══ Dataset

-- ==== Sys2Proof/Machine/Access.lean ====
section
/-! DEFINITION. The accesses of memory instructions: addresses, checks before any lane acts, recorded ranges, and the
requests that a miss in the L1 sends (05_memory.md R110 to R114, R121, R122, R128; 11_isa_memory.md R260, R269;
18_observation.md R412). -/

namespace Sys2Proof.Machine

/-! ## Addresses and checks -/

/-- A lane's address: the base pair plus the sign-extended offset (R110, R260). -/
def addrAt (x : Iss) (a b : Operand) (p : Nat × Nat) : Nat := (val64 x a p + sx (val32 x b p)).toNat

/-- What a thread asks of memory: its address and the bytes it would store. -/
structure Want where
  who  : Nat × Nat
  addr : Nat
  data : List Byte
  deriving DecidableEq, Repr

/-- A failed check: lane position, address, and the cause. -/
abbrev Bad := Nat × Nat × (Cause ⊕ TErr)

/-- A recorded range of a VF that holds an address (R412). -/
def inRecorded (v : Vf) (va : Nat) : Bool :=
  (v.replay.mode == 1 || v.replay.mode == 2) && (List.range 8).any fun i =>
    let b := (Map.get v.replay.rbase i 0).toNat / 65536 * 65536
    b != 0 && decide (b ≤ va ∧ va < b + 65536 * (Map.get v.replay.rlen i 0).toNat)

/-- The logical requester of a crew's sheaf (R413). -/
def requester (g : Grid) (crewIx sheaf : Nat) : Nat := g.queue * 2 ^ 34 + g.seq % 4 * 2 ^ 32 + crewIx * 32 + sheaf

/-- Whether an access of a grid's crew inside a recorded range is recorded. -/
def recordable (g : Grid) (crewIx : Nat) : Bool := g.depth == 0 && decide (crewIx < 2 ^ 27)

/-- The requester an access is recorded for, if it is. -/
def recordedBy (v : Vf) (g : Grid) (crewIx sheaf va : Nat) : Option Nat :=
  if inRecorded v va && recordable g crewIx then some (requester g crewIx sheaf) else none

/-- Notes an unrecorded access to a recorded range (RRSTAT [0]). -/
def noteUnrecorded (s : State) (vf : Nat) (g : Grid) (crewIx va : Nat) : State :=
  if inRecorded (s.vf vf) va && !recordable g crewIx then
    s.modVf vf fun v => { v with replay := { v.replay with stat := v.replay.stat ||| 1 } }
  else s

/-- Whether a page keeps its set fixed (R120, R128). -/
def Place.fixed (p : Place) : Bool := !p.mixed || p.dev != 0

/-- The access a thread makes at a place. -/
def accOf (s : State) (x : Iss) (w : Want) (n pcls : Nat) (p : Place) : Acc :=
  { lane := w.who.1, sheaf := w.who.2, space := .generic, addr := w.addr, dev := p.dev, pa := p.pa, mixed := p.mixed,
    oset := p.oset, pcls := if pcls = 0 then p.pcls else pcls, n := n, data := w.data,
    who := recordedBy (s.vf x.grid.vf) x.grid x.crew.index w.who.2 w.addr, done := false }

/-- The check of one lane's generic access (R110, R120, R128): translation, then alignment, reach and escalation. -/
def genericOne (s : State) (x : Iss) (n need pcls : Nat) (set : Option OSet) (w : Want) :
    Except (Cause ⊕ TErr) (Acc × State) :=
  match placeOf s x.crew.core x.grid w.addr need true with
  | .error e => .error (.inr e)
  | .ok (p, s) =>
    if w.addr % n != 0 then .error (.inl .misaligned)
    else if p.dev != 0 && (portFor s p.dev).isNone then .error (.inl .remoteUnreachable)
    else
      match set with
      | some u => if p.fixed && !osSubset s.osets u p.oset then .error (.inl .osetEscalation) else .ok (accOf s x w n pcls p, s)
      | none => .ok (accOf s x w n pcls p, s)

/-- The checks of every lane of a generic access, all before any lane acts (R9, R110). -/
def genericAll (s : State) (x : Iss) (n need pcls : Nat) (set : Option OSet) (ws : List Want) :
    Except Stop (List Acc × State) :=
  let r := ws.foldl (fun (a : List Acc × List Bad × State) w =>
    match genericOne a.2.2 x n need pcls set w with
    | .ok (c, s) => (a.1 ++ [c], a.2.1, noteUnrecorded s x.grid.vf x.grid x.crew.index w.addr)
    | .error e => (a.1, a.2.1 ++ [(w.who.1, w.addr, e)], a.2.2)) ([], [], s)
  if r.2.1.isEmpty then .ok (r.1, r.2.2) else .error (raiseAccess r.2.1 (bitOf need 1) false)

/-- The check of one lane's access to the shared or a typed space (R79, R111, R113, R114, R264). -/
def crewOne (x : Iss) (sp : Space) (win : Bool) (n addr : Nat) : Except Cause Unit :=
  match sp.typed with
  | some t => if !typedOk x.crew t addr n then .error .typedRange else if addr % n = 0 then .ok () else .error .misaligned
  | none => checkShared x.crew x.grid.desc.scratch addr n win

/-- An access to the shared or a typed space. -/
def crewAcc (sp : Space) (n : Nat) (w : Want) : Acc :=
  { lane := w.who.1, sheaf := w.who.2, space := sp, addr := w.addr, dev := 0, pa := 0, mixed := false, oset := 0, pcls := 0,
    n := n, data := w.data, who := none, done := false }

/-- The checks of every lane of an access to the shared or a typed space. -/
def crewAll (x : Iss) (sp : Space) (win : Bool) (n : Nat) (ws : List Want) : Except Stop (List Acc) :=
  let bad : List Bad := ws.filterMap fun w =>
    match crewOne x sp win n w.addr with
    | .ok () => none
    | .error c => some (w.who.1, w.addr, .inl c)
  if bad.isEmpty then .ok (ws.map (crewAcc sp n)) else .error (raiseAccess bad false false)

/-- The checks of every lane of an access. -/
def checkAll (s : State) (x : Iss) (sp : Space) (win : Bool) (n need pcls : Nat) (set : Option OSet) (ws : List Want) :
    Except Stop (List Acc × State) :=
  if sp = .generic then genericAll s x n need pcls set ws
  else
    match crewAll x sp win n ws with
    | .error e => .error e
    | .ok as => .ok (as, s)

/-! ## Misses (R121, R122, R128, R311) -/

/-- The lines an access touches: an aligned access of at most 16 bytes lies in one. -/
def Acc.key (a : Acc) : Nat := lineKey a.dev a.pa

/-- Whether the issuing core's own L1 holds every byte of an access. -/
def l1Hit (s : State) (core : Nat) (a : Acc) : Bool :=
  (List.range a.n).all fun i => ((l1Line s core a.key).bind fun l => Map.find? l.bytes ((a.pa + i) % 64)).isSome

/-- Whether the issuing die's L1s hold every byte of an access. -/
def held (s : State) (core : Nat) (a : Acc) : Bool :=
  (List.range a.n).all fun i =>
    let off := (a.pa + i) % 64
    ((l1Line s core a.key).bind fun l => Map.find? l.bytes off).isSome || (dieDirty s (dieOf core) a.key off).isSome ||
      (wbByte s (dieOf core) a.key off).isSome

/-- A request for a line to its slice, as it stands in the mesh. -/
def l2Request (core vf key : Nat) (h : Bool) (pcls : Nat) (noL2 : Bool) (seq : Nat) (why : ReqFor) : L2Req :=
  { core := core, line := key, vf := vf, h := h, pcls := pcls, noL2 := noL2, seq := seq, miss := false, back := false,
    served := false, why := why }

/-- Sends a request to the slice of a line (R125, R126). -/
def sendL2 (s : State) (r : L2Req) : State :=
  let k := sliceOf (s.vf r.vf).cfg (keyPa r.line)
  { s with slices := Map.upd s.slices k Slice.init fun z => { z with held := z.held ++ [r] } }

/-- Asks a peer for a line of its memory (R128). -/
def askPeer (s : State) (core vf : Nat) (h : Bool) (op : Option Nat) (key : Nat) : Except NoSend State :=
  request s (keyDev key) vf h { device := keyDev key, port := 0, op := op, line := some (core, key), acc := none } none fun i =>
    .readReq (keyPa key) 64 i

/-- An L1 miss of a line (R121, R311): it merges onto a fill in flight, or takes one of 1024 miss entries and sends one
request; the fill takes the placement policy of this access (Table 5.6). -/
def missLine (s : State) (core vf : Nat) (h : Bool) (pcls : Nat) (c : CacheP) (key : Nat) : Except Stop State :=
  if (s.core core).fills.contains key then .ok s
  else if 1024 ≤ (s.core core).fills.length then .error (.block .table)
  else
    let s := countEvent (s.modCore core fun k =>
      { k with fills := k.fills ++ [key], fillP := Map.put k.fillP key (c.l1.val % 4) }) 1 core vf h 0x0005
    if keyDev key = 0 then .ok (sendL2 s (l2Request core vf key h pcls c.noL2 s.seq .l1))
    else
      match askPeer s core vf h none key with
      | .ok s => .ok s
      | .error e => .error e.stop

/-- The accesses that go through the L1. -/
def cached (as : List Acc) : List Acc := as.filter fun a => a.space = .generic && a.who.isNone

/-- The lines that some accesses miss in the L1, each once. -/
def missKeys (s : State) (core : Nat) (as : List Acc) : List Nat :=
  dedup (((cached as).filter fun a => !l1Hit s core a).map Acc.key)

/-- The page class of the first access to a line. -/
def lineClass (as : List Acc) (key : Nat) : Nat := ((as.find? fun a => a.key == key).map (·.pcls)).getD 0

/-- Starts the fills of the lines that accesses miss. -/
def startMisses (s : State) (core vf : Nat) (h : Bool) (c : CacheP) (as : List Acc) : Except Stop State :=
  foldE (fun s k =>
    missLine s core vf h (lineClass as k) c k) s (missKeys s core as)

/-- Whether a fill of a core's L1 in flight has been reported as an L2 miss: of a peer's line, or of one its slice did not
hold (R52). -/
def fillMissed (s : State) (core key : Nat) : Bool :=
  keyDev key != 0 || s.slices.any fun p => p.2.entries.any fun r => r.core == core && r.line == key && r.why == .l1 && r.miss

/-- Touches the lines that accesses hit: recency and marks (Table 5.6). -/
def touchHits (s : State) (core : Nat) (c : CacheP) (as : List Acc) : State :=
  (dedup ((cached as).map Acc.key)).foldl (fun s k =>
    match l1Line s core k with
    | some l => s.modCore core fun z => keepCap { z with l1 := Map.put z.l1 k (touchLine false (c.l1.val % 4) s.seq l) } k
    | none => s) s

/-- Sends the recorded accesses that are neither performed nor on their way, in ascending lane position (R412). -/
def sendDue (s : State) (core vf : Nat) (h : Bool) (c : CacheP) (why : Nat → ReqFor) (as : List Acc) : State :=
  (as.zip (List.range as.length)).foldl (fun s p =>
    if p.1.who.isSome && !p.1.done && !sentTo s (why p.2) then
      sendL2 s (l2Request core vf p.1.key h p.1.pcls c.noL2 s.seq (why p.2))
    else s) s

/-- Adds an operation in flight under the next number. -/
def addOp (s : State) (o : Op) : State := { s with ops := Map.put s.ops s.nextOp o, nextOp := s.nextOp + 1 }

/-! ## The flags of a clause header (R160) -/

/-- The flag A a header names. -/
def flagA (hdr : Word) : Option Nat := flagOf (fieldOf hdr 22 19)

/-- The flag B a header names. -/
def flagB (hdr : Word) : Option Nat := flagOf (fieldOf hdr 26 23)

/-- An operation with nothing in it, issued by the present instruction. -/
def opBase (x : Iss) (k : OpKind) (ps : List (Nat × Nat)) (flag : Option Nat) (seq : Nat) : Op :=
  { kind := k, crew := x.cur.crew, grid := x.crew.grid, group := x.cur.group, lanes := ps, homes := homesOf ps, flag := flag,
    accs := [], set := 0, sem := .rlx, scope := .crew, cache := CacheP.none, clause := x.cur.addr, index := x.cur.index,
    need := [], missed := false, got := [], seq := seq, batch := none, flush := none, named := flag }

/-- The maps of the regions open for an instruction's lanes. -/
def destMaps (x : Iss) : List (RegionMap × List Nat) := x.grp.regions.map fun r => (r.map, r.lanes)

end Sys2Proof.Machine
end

════

Directions for this task: Print, without alteration, only the lines above between the one holding "sendL2 s (l2Request core vf p.1.key" and the one holding "def opBase (x", inclusive.

Task output:
      sendL2 s (l2Request core vf p.1.key h p.1.pcls c.noL2 s.seq (why p.2))
    else s) s

/-- Adds an operation in flight under the next number. -/
def addOp (s : State) (o : Op) : State := { s with ops := Map.put s.ops s.nextOp o, nextOp := s.nextOp + 1 }

/-! ## The flags of a clause header (R160) -/

/-- The flag A a header names. -/
def flagA (hdr : Word) : Option Nat := flagOf (fieldOf hdr 22 19)

/-- The flag B a header names. -/
def flagB (hdr : Word) : Option Nat := flagOf (fieldOf hdr 26 23)

/-- An operation with nothing in it, issued by the present instruction. -/
def opBase (x : Iss) (k : OpKind) (ps : List (Nat × Nat)) (flag : Option Nat) (seq : Nat) : Op :=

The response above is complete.